Submitted to: Journal of Animal Science
Publication Type: Peer Reviewed Journal
Publication Acceptance Date: 8/1/1996
Publication Date: N/A
Interpretive Summary: Theoretically, nonlinear statistical methods are more appropriate than linear methods for analysis of traits that fall into discrete classes such as fertility and number of lambs born. However, nonlinear methods are computationally more difficult than linear methods. Therefore, it is important to determine how advantageous nonlinear models are relative to linear models under the same set of circumstances. The purpose of this paper was to compare goodness of fit and predictive ability of linear, threshold, Poisson and Negative Binomial sire and animal models for reproductive traits in sheep. In terms of goodness of fit, nonlinear mixed models did not show any advantage over linear mixed models in the analysis of reproductive data in this study. Linear and threshold mixed models yielded similar results, and both outperformed Poisson and Negative Binomial mixed models. With respect to predictive ability, differences between linear and nonlinear mixed models were almost negligible. However due to problems in estimating variances with Poisson and Negative Binomial mixed models, no definitive conclusions can be drawn from these analyses. Animal and sire models did not differ in goodness of fit or predictive ability. Models for analyzing reproductive traits such as those analyzed in this study should take into account permanent environmental effects.

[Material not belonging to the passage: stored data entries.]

-- ==== Sys2Proof/Machine/Geometry.lean ====
section
/-! DEFINITION. Coding geometry: GF(2^8), the Cauchy generator, stripes, fragments and holders, decoding, region
predicates (R129 to R156). -/

namespace Sys2Proof.Machine

/-! ### GF(2^8) (R129 to R131) -/

/-- Multiplication by 2 modulo 0x11D. -/
def gfDouble (a : Byte) : Byte := (a <<< 1) ^^^ (if a.getLsbD 7 then 0x1D else 0)

/-- R129: `gfmul`, the low k bits of b still to take. -/
def gfmulGo : Nat → Byte → Byte → Byte
  | 0, _, _ => 0
  | k + 1, a, b => (if b.getLsbD 0 then a else 0) ^^^ gfmulGo k (gfDouble a) (b >>> 1)

/-- Multiplication in GF(2^8) (R129). -/
def gfmul (a b : Byte) : Byte := gfmulGo 8 a b

/-- a to a power. -/
def gfpow (a : Byte) : Nat → Byte
  | 0 => 1
  | k + 1 => gfmul a (gfpow a k)

/-- The inverse, a to the 254 (R129). -/
def gfinv (a : Byte) : Byte := gfpow a 254

/-- The parity coefficient C[p][q] of a group with m parity members (R130). -/
def coef (m p q : Nat) : Byte := gfinv (BitVec.ofNat 8 (p ^^^ (m + q)))

/-- Every byte of a line times a coefficient. -/
def gfScale (c : Byte) (l : Bytes) : Bytes := l.map (gfmul c)

/-- Parity line p of the data lines, given with their positions (R131). -/
def parityLine (m p : Nat) (ds : List (Nat × Bytes)) : Bytes :=
  ds.foldl (fun acc d => xorBytes acc (gfScale (coef m p d.1) d.2)) (zeros 64)

/-! ### Decoding (R156) -/

/-- The generator row of a member's role: a unit row for data position q, the row of C for parity p. -/
def genRow (k m : Nat) (isData : Bool) (i : Nat) : Bytes :=
  (List.range k).map (fun q => if isData then (if q = i then 1 else 0) else coef m i q)

/-- One row of elimination: subtract the pivot row so that column c becomes 0. -/
def elimRow (c : Nat) (piv r : Bytes × Bytes) : Bytes × Bytes :=
  let f := r.1.getD c 0
  (xorBytes r.1 (gfScale f piv.1), xorBytes r.2 (gfScale f piv.2))

/-- Gauss and Jordan elimination over the rows still unused and those done, column by column (R156). -/
def elim : Nat → Nat → List (Bytes × Bytes) → List (Bytes × Bytes) → Option (List Bytes)
  | 0, _, done, _ => some (done.map (·.2))
  | n + 1, c, done, rows =>
    match rows.find? (fun r => r.1.getD c 0 != 0) with
    | none => none
    | some r =>
      let i := gfinv (r.1.getD c 0)
      let piv := (gfScale i r.1, gfScale i r.2)
      elim n (c + 1) (done.map (elimRow c piv) ++ [piv]) ((rows.filter (fun x => x != r)).map (elimRow c piv))

/-- The data lines of a stripe line from k roles and lines; none if the rows are dependent (R156). -/
def decodeData (k m : Nat) (have_ : List (Bool × Nat × Bytes)) : Option (List Bytes) :=
  elim k 0 [] ((have_.take k).map (fun h => (genRow k m h.1 h.2.1, h.2.2)))

/-- The line of one role from the data lines. -/
def lineOfRole (m : Nat) (isData : Bool) (i : Nat) (data : List Bytes) : Bytes :=
  if isData then data.getD i (zeros 64) else parityLine m i ((List.range data.length).zip data)

/-! ### Stripes and fragments (R132 to R134) -/

/-- The fragment size of a FRAG code (R144). -/
def fragSize (c : Nat) : Nat := 1024 * 4 ^ c

/-- Elements of a chunk (R144). -/
def chunkElems (c : Nat) : Nat := 4096 * 2 ^ c

/-- (a - b) modulo n in 0 to n - 1. -/
def subMod (a b n : Nat) : Nat := (a + (n - b % n)) % n

/-- A member's role in a stripe: data at a position, or parity of an index (R132). -/
def roleOf (n m i s : Nat) : Bool × Nat :=
  let r := subMod i s n
  if r < m then (false, r) else (true, r - m)

/-- Stripe of data fragment f of member i (R133). -/
def dataStripe (n k m i f : Nat) : Nat := n * (f / k) + subMod (i + n) (m + f % k) n

/-- Data fragment of stripe s at position q (R133). -/
def dataFrag (n k s q : Nat) : Nat := k * (s / n) + q

/-- Stripe of parity fragment x of member i (R133). -/
def parityStripe (n m i x : Nat) : Nat := n * (x / m) + subMod (i + n) (x % m) n

/-- Parity fragment of stripe s with index p (R133). -/
def parityFrag (n m s p : Nat) : Nat := m * (s / n) + p

/-- The member that holds parity p of a stripe (R133). -/
def holderOf (n s p : Nat) : Nat := (s + p) % n

/-- The member that holds data position q of a stripe (R133). -/
def dataMember (n m s q : Nat) : Nat := (s + m + q) % n

/-- Data fragments of a coded region on each member. -/
def numFrags (r : Region) : Nat := rgnBytes r / fragSize r.frag

/-- Parity fragments of a coded region on each member. -/
def numParity (g : Group) (r : Region) : Nat := if g.k = 0 then 0 else g.m * (numFrags r / g.k)

/-- Stripes of a coded region (R155). -/
def numStripes (g : Group) (r : Region) : Nat := if g.k = 0 then 0 else g.n * (numFrags r / g.k)

/-- Bytes of parity per member (R155). -/
def parityBytes (g : Group) (r : Region) : Nat := if g.k = 0 then 0 else rgnBytes r * g.m / g.k

/-- The stripe line of a data line at a region offset on member i: stripe, position, line within the fragment. -/
def stripeOf (g : Group) (r : Region) (i off : Nat) : Nat × Nat × Nat :=
  let fs := fragSize r.frag
  let f := off / fs
  (dataStripe g.n g.k g.m i f, if g.k = 0 then 0 else f % g.k, off % fs / 64)

/-- The address of a role's line of a stripe: in the region for data, in the partner for parity. -/
def roleAddr (g : Group) (r partner : Region) (role : Bool × Nat) (s line : Nat) : Nat :=
  if role.1 then r.base + dataFrag g.n g.k s role.2 * fragSize r.frag + 64 * line
  else partner.base + parityFrag g.n g.m s role.2 * fragSize r.frag + 64 * line

/-! ### Groups and regions -/

/-- The member slots of a group that count as out (R318). -/
def slotOut (s : SlotState) : Bool := s == .lost || s == .fenced

/-- The slots of a group in use, with their indices. -/
def slotsOf (g : Group) : List (Nat × Slot) := (List.range g.n).zip (g.members.take g.n)

/-- A member's slot. -/
def slotAt (g : Group) (i : Nat) : Slot := g.members.getD i {}

/-- Members that are out. -/
def outMembers (g : Group) : List Nat := ((slotsOf g).filter (fun x => slotOut x.2.state)).map (·.1)

/-- Members other than this one that are not out. -/
def liveOthers (g : Group) : List Nat :=
  ((slotsOf g).filter (fun x => !slotOut x.2.state && x.1 != g.self)).map (·.1)

/-- GRP_STAT.OUT_MASK (R148). -/
def outMask (g : Group) : Nat := (outMembers g).foldl (fun a i => a ||| 1 <<< i) 0

/-- The member of a group that has a coordinate. -/
def memberOf (g : Group) (c : Coord) : Option Nat := ((slotsOf g).find? (fun x => x.2.coord == c)).map (·.1)

/-- The group whose domain group number is given (R136: unique). -/
def grpByDgn (w : W) (dgn : Nat) : Option (Nat × Group) :=
  w.b.grps.find? (fun x => x.2.state != .free && x.2.dgn == dgn)

/-- A coded kind (R141). -/
def codedKind (k : Kind) : Bool := k == .coded || k == .window || k == .residual

/-- The group of a region. -/
def grpOf (w : W) (r : Region) : Group := match r.grp with | some g => getGrp w g | none => {}

/-- The PARITY partner of a coded region. -/
def partnerOf (w : W) (r : Region) : Region := match r.partner with | some i => getRgn w i | none => {}

/-- Are the lines of a coded region covered by parity: sounded, or inside the window, in a group that is not BROKEN
(R43, R150, R320)? -/
def covered (w : W) (r : Region) : Bool :=
  (grpOf w r).state != .broken &&
  match r.kind with
  | .coded => r.state == .sounded
  | .residual => r.state == .sounded
  | .window => r.window && !(w.b.streams.any (fun s => s.kind == .encode && (getRgn w s.region).base == r.base))
  | _ => false

/-- How a write to a coded kind is handled: plain, held, or coded (R43, R46, R150, R154). -/
inductive WriteMode where
  | plain | held | coded
  deriving DecidableEq, Repr

/-- Is a stream of a kind running on a region? -/
def streaming (w : W) (k : StreamKind) (ri : Nat) : Bool := w.b.streams.any (fun s => s.kind == k && s.region == ri)

/-- Are host writes to a WINDOW region held: its encoding is in progress, that is, fragments are still to be streamed or an
ENCODE unit of the region is not complete (R46)? -/
def encodingHeld (w : W) (ri : Nat) (r : Region) : Bool :=
  w.b.streams.any (fun s => s.kind == .encode && s.region == ri && (decide (s.next < numFrags r)
    || w.b.units.any (fun u => u.kind == 3 && u.region == ri && !u.complete)))

/-- A coded region as a Restripe's new geometry sees it (R351): group, fragment code, partner and epoch replaced. -/
def newView (r : Region) : Option Region :=
  match r.restripe with
  | some (g, f, p, e) => some { r with grp := some g, frag := f, partner := some p, sepoch := e, state := .sounded }
  | none => none

/-- Are writes at an offset held by a Restripe: their fragment of the new geometry has been streamed and its PREPARE is not
sent (R154, R352)? -/
def restripeHeld (w : W) (ri : Nat) (r : Region) (off : Nat) : Bool :=
  match newView r with
  | none => false
  | some v => w.b.units.any (fun u => u.kind == 4 && u.region == ri && !u.prepared && u.index == off / fragSize v.frag)

/-- The Restripe stream of a region that has begun (R351). -/
def restripeOn (w : W) (ri : Nat) : Option Stream := w.b.streams.find? (fun s => s.kind == .restripe && s.region == ri && s.begun)

/-- Has a Restripe's stream passed the fragment of the new geometry at an offset (R352)? -/
def restripePassed (w : W) (ri : Nat) (r : Region) (off : Nat) : Bool :=
  match newView r, restripeOn w ri with
  | some v, some s => decide (off / fragSize v.frag < s.next)
  | _, _ => false

/-- The write mode of a line of a coded kind at an offset; a region that joins the new group of a Restripe is coded behind its
frontier (R46, R150, R154, R352). -/
def writeMode (w : W) (ri : Nat) (r : Region) (off : Nat) : WriteMode :=
  if (grpOf w r).state == .broken then .plain
  else if restripeHeld w ri r off then .held
  else if r.kind == .window then
    if encodingHeld w ri r then .held else if r.window then .coded else .plain
  else match r.state with
    | .sounded => .coded
    | .sounding =>
      let f := off / fragSize r.frag
      if f < r.frontier then .coded else if f = r.frontier then .held else .plain
    | .unsounded => if restripePassed w ri r off then .coded else .plain
    | _ => .plain

/-- The coded region that a PARITY region is the partner of, as that partner's geometry sees it. -/
def codedOfPartner (w : W) (pi : Nat) : Option (Nat × Region) :=
  match (definedRgns w).find? (fun x => codedKind x.2.kind && x.2.partner == some pi) with
  | some x => some x
  | none =>
    ((definedRgns w).find? (fun x => ((newView x.2).map (fun v => v.partner == some pi)).getD false)).bind
      (fun x => (newView x.2).map (fun v => (x.1, v)))

/-- The coded region with a base address in a group, as that group's geometry sees it. -/
def codedByBase (w : W) (g base : Nat) : Option (Nat × Region) :=
  match (definedRgns w).find? (fun x => codedKind x.2.kind && x.2.base == base && x.2.grp == some g) with
  | some x => some x
  | none =>
    ((definedRgns w).find? (fun x => x.2.base == base && ((newView x.2).map (fun v => v.grp == some g)).getD false)).bind
      (fun x => (newView x.2).map (fun v => (x.1, v)))

/-- The PARITY region with a base address in a group. -/
def parityByBase (w : W) (g base : Nat) : Option (Nat × Region) :=
  (definedRgns w).find? (fun x => x.2.kind == .parity && x.2.base == base && x.2.grp == some g)

/-- The STAGING region of a group. -/
def stagingOf (w : W) (g : Nat) : Option (Nat × Region) :=
  (definedRgns w).find? (fun x => x.2.kind == .staging && x.2.grp == some g)

/-- Regions that name a group. -/
def rgnsOfGrp (w : W) (g : Nat) : List (Nat × Region) := (definedRgns w).filter (fun x => x.2.grp == some g)

/-- Regions of a context. -/
def rgnsOfCtx (w : W) (x : Nat) : List (Nat × Region) := (definedRgns w).filter (fun r => r.2.ctx == x)

/-- Groups that the regions of a context name. -/
def grpsOfCtx (w : W) (x : Nat) : List Nat :=
  (rgnsOfCtx w x).foldl (fun l r => match r.2.grp with | some g => insertNat l g | none => l) []

/-- Does the whole of a run of bytes lie in one PLAIN region of the context? -/
def inPlain (w : W) (x a n : Nat) : Bool :=
  (rgnsOfCtx w x).any (fun r => r.2.kind == .plain && decide (r.2.base ≤ a) && decide (a + n ≤ r.2.base + rgnBytes r.2))

/-- Codes of the region kinds (R146). -/
def kindCode : Kind → Nat
  | .plain => 0 | .coded => 1 | .window => 2 | .derived => 3 | .accum => 4 | .residual => 5 | .parity => 6
  | .staging => 7 | .ring => 8 | .record => 9

/-- The kind of a code. -/
def kindOfCode : Nat → Option Kind
  | 0 => some .plain | 1 => some .coded | 2 => some .window | 3 => some .derived | 4 => some .accum
  | 5 => some .residual | 6 => some .parity | 7 => some .staging | 8 => some .ring | 9 => some .record | _ => none

end Sys2Proof.Machine
end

Technical Abstract: The performance of linear and nonlinear sire and animal models in the analyses of reproductive traits (fertility, litter size and ovulation rate) in two sheep populations was compared using the criteria of goodness of fit and predictive ability. Linear sire (LSM) and animal (LAM) models were used with all traits. Nonlinear models were the threshold, Poisson and Negative Binomial. Threshold sire (TSM) and animal (TAM) models were also used with all traits. Litter size and ovulation rate were also analyzed with Poisson and Negative Binomial sire (PSM and NBSM, respectively) and animal (PAM and NBAM, respectively) models. Variance components were those reported in a companion paper. For PAM a new set of variance components derived from the heritability found with the linear animal model was used (PAM-L). Mean square error (MSE) and correlations between fitted and observed values were the criteria for goodness of fit. Predictive ability was assessed by partitioning the data sets for the different traits into two subsets with the restriction that all levels of fixed effects were represented in each subset. Parameters from one subset were employed to predict observations in the other, and then MSE and correlations between observed and predicted values were used as criteria for model comparison. Within estimation procedure, breed and trait, goodness of fit of sire and animal models was rather similar. Linear and threshold models resulted in similar fit and both outperformed Poisson and Negative Binomial models. In terms of predictive ability, linear and threshold models performed only slightly better than Poisson and Negative Binomial models. Goodness of fit and predictive ability generally were better when models included permanent environment effects.